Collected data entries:
/-- Encoding Dxyn; with n = 0 or I + n at most 4096 DRW completes for all operands, x or y = 15 and x = y included: a cell is inverted if some row r below n and bit b of the sprite byte at I + r are set and the cell is ((V[y] mod 32 + r) mod 32, (V[x] mod 64 + b) mod 64), bit 7 leftmost, with the values V[x], V[y] before VF is written; every other cell keeps its value; VF is 1 if one of the inverted cells was 1, else 0; nothing else changes; with n not 0 and I + n above 4096 it takes the fatal MemoryFault(max(I, 4096)) and no cell or register changes. Which bit is leftmost (D18), the fault before any effect (D5) and the error MemoryFault with its address (D5, D6) are the spec's own decisions (log entry 9). That the reserved region is readable is its decision D21 (log entry 9). (44_display.md (DRW Vx,Vy,n; Geometry), 20_memory.md section 4 (C3), 92_eei_decisions.md D5, D6, D18, D21.) -/
def Obligations.DrwXorsSpriteAndReportsCollision : Prop :=
  (∀ x y n, decode (wordXYN 0xD x y n) = .drw x y n) ∧
    ∀ (s : State) (x y n : Nibble),
      (n.toNat = 0 ∨ s.i.toNat + n.toNat ≤ 4096 → ∃ t, exec (.drw x y n) s = .next t ∧
        endsOk ({p | ∃ row col, spriteCovers s x y n row col ∧ p = .pixel row col} ∪ {.v 15}) s t ∧
        (∀ row col, spriteCovers s x y n row col → pixel t.disp row col = !pixel s.disp row col) ∧
        ((∃ row col, spriteCovers s x y n row col ∧ pixel s.disp row col = true) → t.readV 15 = 1) ∧
        ((¬ ∃ row col, spriteCovers s x y n row col ∧ pixel s.disp row col = true) → t.readV 15 = 0)) ∧
      (n.toNat ≠ 0 → 4096 < s.i.toNat + n.toNat →
        ∃ t, exec (.drw x y n) s = .next t ∧ takesFatal (.memoryFault (max s.i.toNat 4096)) s t)

/-- For coordinates not held in VF and a sprite inside memory, DRW executed twice completes both times, every cell is as before, and VF is 1 after the second draw exactly if the sprite has a set bit on a cell that was 0 at first, else 0. The bit order is the spec's own decision D18 (log entry 9). That the reserved region is readable is its decision D21 (log entry 9). (44_display.md (DRW Vx,Vy,n), 95_test_vectors.md S6, 92_eei_decisions.md D18, D21.) -/
def Obligations.DrawingTwiceRestoresTheDisplay : Prop :=
  ∀ (s : State) (x y n : Nibble), x ≠ 15 → y ≠ 15 → s.i.toNat + n.toNat ≤ 4096 →
    ∃ t u, exec (.drw x y n) s = .next t ∧ exec (.drw x y n) t = .next u ∧
      (∀ row col, pixel u.disp row col = pixel s.disp row col) ∧
      ((∃ row col, spriteCovers s x y n row col ∧ pixel s.disp row col = false) → u.readV 15 = 1) ∧
      ((¬ ∃ row col, spriteCovers s x y n row col ∧ pixel s.disp row col = false) → u.readV 15 = 0)

/-- Encodings Ex9E, ExA1; each completes in every state and for all operands; PC is 2 more when key V[x] mod 16 is pressed (SKP) or not pressed (SKNP), else as it was; KPREV is not consulted and nothing else changes. The low 4 bits of V[x] (D13) and the low bytes 9E and A1 (D30) are the spec's own (log entry 9). (45_keypad_timers.md section 1 (SKP Vx; SKNP Vx), 92_eei_decisions.md D13, D30.) -/
def Obligations.KeySkipsTestTheLevelOfTheKey : Prop :=
  (∀ x, decode (wordXKK 0xE x 0x9E) = .skp x ∧ decode (wordXKK 0xE x 0xA1) = .sknp x) ∧
    ∀ (s : State) (x : Nibble),
      (∃ t, exec (.skp x) s = .next t ∧ endsOk {.pc} s t ∧
        t.pc = if s.keys.getLsbD ((s.readV x).toNat % 16) = true then s.pc + 2 else s.pc) ∧
      (∃ t, exec (.sknp x) s = .next t ∧ endsOk {.pc} s t ∧
        t.pc = if s.keys.getLsbD ((s.readV x).toNat % 16) = false then s.pc + 2 else s.pc)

● **Work task**
Read through the records above and copy the lines that contain "then".

● **The answer**
        t.pc = if s.keys.getLsbD ((s.readV x).toNat % 16) = true then s.pc + 2 else s.pc) ∧
        t.pc = if s.keys.getLsbD ((s.readV x).toNat % 16) = false then s.pc + 2 else s.pc)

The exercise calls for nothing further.